▶ TRY IT:
Below are lines of data; restate word for word those running from the line containing "def hintFifo : Nat := 32" to the line containing "opaque memTag : Nat → BitVec 11", inclusive, and no others.
** Opening TASK INPUTS block **
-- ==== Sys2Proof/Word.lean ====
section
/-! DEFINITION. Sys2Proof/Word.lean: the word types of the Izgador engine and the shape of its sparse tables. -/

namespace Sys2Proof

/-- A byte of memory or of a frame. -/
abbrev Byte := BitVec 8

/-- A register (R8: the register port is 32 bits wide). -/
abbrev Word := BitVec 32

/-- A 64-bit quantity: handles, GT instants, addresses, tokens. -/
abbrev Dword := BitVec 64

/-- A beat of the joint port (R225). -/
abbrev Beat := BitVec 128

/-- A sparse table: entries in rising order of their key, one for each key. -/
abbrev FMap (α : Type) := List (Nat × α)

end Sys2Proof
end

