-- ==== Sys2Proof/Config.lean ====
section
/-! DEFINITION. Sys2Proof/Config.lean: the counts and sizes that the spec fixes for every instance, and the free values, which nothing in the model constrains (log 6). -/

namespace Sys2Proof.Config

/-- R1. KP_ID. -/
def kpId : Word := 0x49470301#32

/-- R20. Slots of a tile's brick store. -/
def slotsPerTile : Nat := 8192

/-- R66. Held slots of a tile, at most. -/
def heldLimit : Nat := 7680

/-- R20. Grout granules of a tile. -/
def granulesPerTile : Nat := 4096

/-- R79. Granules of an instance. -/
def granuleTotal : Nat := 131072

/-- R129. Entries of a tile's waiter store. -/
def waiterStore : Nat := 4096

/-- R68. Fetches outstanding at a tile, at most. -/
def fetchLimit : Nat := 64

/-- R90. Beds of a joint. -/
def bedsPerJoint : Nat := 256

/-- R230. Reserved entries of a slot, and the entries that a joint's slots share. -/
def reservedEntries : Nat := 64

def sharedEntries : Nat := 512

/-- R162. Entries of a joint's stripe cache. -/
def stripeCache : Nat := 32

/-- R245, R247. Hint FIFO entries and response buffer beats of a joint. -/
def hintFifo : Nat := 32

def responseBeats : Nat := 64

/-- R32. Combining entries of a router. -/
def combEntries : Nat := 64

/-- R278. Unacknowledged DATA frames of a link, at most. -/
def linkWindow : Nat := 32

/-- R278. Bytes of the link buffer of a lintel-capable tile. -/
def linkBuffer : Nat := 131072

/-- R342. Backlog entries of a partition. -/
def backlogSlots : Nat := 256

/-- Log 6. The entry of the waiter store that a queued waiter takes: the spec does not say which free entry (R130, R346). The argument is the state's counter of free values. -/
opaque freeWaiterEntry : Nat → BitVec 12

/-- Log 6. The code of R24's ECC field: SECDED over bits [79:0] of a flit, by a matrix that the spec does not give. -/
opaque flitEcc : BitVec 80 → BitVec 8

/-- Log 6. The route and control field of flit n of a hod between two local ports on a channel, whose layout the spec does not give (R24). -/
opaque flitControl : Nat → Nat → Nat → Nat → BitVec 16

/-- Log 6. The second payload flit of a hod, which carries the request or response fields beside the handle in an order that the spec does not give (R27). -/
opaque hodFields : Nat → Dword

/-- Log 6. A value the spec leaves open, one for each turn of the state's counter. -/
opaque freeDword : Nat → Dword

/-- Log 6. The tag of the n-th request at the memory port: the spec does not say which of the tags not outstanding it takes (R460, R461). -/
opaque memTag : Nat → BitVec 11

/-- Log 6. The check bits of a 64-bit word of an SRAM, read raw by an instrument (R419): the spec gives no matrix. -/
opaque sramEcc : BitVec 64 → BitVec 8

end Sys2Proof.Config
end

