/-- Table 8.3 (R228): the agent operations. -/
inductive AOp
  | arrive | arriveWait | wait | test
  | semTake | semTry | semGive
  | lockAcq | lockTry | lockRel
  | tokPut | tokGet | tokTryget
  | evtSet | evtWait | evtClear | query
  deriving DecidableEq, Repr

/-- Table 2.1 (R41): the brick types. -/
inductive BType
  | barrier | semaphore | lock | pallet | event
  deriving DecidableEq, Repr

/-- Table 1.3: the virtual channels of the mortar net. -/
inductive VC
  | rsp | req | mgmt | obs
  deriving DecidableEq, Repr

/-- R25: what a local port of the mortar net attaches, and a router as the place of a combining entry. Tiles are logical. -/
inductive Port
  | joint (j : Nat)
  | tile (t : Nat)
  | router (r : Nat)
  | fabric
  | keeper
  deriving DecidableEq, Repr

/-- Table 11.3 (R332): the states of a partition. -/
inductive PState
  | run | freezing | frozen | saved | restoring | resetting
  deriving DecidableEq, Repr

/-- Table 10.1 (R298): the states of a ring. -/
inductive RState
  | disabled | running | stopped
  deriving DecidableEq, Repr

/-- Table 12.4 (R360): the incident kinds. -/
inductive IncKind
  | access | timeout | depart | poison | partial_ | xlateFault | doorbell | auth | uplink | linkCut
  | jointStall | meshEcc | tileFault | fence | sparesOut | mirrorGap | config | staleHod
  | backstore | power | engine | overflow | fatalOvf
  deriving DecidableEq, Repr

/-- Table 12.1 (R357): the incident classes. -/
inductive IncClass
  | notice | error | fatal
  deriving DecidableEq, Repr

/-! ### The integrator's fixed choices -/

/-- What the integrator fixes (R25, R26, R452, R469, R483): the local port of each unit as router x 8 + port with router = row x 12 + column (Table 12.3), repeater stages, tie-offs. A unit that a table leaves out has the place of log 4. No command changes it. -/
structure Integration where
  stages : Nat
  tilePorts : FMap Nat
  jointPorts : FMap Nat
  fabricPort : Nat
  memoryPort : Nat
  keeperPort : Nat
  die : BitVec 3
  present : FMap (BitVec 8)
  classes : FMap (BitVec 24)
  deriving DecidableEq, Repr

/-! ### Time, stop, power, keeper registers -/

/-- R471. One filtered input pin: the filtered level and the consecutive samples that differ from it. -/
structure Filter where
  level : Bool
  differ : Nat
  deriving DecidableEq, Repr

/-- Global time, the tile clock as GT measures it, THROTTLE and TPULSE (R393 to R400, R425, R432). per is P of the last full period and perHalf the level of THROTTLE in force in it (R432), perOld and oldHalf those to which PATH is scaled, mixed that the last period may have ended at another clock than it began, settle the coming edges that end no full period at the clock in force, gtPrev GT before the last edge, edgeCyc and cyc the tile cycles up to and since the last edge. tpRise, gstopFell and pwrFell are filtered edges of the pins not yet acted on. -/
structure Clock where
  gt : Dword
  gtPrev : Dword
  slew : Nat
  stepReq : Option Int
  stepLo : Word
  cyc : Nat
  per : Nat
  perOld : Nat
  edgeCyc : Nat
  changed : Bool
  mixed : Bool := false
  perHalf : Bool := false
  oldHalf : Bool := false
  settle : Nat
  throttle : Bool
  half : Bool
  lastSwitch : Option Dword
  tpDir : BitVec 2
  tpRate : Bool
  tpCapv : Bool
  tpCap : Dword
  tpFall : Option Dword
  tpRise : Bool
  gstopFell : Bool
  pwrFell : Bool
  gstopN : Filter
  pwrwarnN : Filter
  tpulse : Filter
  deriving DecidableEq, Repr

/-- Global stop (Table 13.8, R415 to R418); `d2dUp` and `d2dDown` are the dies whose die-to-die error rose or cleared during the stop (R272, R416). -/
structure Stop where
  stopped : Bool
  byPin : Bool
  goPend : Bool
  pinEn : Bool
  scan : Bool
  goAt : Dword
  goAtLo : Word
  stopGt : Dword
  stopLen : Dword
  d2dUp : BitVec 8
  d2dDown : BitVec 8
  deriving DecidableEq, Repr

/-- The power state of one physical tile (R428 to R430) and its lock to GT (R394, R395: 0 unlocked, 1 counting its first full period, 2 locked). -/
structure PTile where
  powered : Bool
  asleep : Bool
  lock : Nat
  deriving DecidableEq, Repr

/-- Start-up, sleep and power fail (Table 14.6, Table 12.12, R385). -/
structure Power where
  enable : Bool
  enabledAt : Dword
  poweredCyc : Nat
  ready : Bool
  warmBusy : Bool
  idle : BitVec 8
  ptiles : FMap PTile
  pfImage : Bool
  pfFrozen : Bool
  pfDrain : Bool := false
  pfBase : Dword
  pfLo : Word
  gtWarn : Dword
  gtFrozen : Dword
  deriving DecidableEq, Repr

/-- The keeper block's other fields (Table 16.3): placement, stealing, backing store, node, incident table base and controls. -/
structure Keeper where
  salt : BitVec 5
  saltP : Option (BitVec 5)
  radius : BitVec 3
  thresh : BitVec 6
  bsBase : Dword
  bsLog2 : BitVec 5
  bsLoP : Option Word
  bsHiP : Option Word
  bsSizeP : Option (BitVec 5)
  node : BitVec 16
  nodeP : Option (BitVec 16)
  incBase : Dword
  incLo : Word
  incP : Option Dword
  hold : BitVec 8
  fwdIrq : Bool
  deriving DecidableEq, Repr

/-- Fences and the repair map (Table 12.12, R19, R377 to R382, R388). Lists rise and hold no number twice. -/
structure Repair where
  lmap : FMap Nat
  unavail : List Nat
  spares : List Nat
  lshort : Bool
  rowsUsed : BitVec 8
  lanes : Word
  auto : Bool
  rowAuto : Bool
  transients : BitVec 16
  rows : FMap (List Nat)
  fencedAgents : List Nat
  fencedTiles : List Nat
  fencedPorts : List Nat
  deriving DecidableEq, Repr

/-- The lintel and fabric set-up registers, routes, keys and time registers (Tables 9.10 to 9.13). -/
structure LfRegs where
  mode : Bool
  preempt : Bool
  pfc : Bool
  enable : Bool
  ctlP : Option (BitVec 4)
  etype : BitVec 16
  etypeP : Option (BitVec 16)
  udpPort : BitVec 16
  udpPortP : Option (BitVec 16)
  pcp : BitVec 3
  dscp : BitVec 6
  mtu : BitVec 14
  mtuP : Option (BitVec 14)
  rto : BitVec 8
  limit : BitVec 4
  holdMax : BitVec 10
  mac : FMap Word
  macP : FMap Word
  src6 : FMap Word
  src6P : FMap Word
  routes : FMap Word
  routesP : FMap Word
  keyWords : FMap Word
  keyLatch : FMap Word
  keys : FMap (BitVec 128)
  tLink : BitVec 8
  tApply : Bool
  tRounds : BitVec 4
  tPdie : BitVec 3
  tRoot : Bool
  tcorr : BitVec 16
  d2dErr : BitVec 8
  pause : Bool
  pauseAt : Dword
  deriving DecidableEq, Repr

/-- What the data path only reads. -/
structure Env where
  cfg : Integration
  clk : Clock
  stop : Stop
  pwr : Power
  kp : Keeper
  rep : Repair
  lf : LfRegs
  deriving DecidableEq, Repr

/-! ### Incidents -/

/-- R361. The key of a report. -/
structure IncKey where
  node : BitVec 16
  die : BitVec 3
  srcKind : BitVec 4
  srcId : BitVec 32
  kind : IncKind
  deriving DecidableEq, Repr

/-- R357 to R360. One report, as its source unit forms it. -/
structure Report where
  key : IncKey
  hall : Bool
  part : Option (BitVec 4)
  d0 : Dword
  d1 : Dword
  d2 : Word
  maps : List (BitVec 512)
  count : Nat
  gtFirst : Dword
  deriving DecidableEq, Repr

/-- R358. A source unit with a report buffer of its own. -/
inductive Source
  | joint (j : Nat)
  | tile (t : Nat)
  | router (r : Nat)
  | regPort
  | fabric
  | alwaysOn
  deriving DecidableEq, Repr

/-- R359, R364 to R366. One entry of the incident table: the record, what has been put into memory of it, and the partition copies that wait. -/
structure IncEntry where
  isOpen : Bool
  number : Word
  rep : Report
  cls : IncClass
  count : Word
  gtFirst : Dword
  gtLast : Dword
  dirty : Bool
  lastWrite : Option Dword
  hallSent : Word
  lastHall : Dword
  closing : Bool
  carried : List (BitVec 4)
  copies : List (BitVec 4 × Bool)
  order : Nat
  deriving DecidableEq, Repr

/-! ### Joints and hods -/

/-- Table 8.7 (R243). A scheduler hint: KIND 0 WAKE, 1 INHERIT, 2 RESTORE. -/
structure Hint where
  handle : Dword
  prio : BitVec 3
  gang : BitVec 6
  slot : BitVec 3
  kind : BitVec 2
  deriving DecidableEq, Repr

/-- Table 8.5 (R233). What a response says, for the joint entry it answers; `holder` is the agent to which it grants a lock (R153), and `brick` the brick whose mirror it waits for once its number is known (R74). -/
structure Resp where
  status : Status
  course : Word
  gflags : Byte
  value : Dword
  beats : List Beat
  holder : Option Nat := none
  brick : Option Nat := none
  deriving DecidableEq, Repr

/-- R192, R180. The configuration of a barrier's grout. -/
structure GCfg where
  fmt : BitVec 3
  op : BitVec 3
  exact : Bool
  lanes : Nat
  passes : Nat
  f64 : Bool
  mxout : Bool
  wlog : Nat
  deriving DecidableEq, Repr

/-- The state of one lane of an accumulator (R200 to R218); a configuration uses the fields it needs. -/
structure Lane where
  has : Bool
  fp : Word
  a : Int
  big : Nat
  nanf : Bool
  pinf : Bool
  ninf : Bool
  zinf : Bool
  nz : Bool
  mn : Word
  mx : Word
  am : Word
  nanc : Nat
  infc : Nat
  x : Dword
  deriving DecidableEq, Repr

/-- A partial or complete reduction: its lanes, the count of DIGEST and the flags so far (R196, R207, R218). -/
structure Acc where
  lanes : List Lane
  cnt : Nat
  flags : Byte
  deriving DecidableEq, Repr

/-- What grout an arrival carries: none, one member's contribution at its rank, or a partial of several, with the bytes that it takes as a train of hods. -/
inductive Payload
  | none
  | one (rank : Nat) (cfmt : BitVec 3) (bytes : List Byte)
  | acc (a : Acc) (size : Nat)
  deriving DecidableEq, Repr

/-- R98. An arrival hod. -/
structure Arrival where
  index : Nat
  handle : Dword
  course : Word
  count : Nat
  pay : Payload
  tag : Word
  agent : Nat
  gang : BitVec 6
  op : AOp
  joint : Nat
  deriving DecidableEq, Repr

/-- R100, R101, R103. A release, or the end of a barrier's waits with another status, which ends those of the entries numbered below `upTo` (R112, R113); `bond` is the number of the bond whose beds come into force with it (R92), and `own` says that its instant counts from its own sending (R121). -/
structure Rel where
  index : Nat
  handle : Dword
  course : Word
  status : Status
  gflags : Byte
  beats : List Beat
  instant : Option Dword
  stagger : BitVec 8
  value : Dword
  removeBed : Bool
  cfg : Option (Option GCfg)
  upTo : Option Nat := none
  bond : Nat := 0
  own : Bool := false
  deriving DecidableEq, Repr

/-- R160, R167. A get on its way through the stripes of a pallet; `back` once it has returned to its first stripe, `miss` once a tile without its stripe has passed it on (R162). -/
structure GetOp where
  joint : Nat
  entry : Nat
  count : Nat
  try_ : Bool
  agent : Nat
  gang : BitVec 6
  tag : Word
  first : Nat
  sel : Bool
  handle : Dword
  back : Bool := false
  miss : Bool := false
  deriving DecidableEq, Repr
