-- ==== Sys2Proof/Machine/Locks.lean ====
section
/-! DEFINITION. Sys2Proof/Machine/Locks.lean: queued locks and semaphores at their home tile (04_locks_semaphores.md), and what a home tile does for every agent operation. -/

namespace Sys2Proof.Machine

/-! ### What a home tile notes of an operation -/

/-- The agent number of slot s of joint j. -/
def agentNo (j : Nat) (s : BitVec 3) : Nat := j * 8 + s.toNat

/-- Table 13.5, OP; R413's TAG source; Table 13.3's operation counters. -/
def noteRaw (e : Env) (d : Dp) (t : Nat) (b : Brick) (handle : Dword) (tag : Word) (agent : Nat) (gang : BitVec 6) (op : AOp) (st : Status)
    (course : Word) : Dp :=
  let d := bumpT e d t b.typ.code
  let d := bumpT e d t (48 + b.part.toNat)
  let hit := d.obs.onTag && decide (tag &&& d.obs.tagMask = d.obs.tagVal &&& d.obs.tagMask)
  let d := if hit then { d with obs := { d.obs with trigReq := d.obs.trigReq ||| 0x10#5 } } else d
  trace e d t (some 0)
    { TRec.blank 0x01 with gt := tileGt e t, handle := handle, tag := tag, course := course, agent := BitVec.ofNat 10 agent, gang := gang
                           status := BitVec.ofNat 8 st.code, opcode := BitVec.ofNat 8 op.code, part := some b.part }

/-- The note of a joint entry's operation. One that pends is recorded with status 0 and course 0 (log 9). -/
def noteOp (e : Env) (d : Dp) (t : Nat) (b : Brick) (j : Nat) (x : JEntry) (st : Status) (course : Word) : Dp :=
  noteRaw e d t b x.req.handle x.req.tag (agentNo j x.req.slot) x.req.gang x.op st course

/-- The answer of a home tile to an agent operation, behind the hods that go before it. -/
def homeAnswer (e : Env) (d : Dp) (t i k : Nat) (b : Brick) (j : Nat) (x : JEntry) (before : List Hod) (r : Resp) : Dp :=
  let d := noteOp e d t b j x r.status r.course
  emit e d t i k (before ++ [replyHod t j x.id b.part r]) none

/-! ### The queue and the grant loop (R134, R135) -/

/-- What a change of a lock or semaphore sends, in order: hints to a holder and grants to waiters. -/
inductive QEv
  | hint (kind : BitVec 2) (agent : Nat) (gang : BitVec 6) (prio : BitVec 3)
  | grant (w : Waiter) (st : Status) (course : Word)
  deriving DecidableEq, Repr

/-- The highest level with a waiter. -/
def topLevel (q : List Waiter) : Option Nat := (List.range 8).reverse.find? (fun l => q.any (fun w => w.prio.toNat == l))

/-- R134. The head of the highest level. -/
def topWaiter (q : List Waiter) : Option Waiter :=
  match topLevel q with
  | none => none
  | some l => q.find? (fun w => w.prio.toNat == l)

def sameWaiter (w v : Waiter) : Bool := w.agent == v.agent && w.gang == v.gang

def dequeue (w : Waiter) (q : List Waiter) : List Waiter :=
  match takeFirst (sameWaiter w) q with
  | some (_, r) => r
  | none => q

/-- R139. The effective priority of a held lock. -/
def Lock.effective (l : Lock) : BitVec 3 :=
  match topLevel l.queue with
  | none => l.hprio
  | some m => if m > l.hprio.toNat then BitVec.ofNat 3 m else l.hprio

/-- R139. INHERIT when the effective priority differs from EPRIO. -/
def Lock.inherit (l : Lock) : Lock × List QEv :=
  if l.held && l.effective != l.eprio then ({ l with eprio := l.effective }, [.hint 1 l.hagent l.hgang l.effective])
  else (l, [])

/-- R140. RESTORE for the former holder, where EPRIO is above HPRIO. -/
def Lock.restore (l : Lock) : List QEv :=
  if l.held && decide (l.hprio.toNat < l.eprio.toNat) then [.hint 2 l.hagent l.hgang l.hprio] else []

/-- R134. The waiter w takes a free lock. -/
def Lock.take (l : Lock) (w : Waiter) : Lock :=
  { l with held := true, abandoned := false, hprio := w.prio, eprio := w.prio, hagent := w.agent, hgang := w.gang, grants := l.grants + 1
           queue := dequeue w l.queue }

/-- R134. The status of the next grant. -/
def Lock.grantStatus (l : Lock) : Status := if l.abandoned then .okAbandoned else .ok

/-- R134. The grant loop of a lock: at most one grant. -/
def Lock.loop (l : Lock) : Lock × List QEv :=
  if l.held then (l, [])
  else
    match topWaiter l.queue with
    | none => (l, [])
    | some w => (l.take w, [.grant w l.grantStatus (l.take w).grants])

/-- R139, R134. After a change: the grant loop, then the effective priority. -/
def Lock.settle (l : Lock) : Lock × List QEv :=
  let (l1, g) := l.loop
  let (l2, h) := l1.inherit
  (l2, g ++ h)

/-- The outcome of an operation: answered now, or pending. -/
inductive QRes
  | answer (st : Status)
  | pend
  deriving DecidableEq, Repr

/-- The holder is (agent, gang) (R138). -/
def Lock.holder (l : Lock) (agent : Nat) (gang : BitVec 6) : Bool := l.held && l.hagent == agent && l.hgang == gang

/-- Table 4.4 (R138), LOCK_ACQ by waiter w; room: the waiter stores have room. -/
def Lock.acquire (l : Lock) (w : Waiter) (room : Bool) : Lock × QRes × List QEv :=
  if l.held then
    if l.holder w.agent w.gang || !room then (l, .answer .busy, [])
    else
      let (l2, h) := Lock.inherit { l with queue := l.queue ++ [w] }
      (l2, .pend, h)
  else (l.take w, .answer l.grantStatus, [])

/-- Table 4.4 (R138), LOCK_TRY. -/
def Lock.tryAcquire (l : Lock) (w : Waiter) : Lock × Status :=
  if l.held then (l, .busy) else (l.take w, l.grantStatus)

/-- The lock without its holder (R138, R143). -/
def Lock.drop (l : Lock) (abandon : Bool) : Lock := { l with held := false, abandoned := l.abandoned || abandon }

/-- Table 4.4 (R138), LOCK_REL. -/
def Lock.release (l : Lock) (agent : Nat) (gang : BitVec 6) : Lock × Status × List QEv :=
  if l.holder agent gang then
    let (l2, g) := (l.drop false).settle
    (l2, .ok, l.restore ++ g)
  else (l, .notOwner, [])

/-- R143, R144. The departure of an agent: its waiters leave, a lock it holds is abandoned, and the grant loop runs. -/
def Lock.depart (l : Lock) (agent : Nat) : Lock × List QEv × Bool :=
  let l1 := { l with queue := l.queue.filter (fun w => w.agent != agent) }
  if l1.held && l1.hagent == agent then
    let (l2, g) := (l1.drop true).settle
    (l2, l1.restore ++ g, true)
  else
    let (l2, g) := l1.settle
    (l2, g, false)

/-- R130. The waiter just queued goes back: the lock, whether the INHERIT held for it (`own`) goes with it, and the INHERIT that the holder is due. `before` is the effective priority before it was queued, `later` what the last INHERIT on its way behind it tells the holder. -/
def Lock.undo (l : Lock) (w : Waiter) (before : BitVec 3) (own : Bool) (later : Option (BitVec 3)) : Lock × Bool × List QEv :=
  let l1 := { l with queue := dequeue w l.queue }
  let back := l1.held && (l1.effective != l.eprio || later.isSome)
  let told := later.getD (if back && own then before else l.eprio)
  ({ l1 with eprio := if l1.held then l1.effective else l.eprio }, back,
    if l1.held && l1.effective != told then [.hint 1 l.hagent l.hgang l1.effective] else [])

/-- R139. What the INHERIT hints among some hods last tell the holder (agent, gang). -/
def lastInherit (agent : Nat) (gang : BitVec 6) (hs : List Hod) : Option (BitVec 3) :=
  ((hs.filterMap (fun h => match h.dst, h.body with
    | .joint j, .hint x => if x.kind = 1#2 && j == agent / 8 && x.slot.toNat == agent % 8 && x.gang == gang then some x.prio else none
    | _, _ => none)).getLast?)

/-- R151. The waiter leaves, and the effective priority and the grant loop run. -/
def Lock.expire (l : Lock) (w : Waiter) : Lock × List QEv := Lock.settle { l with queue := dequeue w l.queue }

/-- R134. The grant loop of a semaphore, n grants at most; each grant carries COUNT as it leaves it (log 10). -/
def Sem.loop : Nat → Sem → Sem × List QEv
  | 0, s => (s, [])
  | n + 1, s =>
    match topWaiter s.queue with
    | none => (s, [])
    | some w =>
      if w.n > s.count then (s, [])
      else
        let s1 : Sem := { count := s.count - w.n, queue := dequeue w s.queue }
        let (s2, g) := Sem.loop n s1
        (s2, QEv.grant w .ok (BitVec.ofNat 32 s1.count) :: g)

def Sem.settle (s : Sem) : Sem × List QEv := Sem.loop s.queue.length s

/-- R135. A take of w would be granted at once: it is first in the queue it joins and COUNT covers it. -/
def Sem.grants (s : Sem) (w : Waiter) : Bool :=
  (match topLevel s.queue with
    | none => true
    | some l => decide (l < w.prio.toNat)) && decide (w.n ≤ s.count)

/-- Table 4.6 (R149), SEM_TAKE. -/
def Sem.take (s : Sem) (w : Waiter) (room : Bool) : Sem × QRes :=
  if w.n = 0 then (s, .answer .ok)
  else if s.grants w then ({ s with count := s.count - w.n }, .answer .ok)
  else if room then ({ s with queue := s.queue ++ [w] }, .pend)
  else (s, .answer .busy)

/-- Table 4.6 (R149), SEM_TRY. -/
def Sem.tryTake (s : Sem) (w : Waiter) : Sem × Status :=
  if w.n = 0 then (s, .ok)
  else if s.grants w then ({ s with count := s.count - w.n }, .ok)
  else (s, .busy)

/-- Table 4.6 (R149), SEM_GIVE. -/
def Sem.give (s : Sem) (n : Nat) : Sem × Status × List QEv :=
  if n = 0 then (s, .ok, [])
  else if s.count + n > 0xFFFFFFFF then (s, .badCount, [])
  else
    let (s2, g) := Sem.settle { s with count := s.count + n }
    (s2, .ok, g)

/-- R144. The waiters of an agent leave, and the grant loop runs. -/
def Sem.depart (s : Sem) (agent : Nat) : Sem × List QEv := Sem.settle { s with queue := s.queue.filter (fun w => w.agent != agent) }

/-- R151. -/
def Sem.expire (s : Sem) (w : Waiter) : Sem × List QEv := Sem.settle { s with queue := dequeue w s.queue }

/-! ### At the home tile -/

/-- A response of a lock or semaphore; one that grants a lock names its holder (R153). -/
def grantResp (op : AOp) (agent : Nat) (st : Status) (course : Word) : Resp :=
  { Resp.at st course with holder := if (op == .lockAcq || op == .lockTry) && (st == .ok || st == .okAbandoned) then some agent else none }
** Closing TASK INPUTS block **
▶ WRITTEN RESPONSE:
def hintFifo : Nat := 32

def responseBeats : Nat := 64

/-- R32. Combining entries of a router. -/
def combEntries : Nat := 64

/-- R278. Unacknowledged DATA frames of a link, at most. -/
def linkWindow : Nat := 32

/-- R278. Bytes of the link buffer of a lintel-capable tile. -/
def linkBuffer : Nat := 131072

/-- R342. Backlog entries of a partition. -/
def backlogSlots : Nat := 256

/-- Log 6. The entry of the waiter store that a queued waiter takes: the spec does not say which free entry (R130, R346). The argument is the state's counter of free values. -/
opaque freeWaiterEntry : Nat → BitVec 12

/-- Log 6. The code of R24's ECC field: SECDED over bits [79:0] of a flit, by a matrix that the spec does not give. -/
opaque flitEcc : BitVec 80 → BitVec 8

/-- Log 6. The route and control field of flit n of a hod between two local ports on a channel, whose layout the spec does not give (R24). -/
opaque flitControl : Nat → Nat → Nat → Nat → BitVec 16

/-- Log 6. The second payload flit of a hod, which carries the request or response fields beside the handle in an order that the spec does not give (R27). -/
opaque hodFields : Nat → Dword

/-- Log 6. A value the spec leaves open, one for each turn of the state's counter. -/
opaque freeDword : Nat → Dword

/-- Log 6. The tag of the n-th request at the memory port: the spec does not say which of the tags not outstanding it takes (R460, R461). -/
opaque memTag : Nat → BitVec 11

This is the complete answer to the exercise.